What is being asked » All that should be output is the block of lines below from the line with "if h.hsEn c then" to the line with "(h.gateOff c .disabled", both included, exactly as written.

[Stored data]
%%
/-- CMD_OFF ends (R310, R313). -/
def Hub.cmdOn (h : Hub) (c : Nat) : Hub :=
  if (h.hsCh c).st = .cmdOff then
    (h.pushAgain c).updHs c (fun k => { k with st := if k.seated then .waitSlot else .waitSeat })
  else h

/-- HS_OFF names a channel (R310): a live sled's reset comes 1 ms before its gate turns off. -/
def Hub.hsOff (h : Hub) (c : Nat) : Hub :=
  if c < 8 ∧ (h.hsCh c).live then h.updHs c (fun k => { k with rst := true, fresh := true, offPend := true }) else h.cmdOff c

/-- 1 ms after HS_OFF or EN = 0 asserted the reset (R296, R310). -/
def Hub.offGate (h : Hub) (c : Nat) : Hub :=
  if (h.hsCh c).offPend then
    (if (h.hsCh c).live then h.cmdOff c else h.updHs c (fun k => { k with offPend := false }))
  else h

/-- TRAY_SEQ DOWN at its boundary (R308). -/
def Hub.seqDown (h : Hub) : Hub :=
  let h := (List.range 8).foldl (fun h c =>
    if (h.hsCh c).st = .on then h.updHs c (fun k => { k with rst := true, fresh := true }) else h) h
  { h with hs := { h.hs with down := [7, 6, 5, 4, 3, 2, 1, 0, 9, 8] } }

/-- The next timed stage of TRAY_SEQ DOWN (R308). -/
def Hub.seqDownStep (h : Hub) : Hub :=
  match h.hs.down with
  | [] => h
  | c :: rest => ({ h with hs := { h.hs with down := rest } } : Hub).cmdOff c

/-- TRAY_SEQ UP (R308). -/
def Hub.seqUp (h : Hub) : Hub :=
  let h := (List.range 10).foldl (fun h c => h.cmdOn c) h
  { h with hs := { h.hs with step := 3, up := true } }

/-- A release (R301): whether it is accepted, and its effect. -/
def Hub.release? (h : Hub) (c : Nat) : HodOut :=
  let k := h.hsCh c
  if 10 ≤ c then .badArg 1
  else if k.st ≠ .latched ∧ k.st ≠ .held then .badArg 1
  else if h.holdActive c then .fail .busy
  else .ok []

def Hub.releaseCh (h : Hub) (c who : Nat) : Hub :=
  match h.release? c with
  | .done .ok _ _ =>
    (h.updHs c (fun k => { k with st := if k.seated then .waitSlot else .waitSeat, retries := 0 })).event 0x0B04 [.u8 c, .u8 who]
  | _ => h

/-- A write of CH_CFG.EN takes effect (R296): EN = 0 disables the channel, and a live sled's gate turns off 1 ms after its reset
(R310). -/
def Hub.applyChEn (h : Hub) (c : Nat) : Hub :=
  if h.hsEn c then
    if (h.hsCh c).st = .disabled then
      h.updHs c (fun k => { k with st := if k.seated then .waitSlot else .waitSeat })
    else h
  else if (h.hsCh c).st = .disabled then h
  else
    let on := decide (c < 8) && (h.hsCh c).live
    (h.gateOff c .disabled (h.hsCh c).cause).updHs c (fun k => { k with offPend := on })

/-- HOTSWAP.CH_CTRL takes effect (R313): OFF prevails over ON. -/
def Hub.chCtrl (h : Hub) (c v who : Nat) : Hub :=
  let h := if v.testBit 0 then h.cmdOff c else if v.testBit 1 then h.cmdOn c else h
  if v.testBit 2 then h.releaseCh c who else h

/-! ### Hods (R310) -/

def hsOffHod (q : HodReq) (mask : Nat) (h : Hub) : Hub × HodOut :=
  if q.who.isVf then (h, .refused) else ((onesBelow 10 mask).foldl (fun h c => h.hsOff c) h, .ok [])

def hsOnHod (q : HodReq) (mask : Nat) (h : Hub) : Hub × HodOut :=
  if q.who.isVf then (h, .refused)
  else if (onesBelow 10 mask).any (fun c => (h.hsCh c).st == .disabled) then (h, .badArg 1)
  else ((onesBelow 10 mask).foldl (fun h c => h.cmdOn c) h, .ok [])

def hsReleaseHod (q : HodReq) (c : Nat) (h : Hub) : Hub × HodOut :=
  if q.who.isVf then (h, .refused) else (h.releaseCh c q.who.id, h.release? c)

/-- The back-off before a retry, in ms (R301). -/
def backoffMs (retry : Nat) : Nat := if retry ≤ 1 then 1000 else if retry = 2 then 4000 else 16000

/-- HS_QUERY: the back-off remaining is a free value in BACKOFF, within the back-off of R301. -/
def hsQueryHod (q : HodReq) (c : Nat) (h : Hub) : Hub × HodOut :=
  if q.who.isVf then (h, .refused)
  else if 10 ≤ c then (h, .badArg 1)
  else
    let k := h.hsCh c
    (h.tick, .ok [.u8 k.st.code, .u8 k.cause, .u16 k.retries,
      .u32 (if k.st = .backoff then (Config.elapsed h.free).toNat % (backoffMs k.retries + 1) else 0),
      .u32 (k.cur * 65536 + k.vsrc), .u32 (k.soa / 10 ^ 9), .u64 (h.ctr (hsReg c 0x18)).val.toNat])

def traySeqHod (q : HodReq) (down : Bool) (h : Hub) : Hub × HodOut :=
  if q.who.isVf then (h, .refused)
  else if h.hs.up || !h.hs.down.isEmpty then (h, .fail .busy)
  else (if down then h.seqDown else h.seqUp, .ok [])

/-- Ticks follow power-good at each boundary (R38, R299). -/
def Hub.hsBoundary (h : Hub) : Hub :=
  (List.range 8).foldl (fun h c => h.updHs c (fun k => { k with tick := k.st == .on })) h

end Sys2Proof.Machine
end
%%
Worked solution »
  if h.hsEn c then
    if (h.hsCh c).st = .disabled then
      h.updHs c (fun k => { k with st := if k.seated then .waitSlot else .waitSeat })
    else h
  else if (h.hsCh c).st = .disabled then h
  else
    let on := decide (c < 8) && (h.hsCh c).live
    (h.gateOff c .disabled (h.hsCh c).cause).updHs c (fun k => { k with offPend := on })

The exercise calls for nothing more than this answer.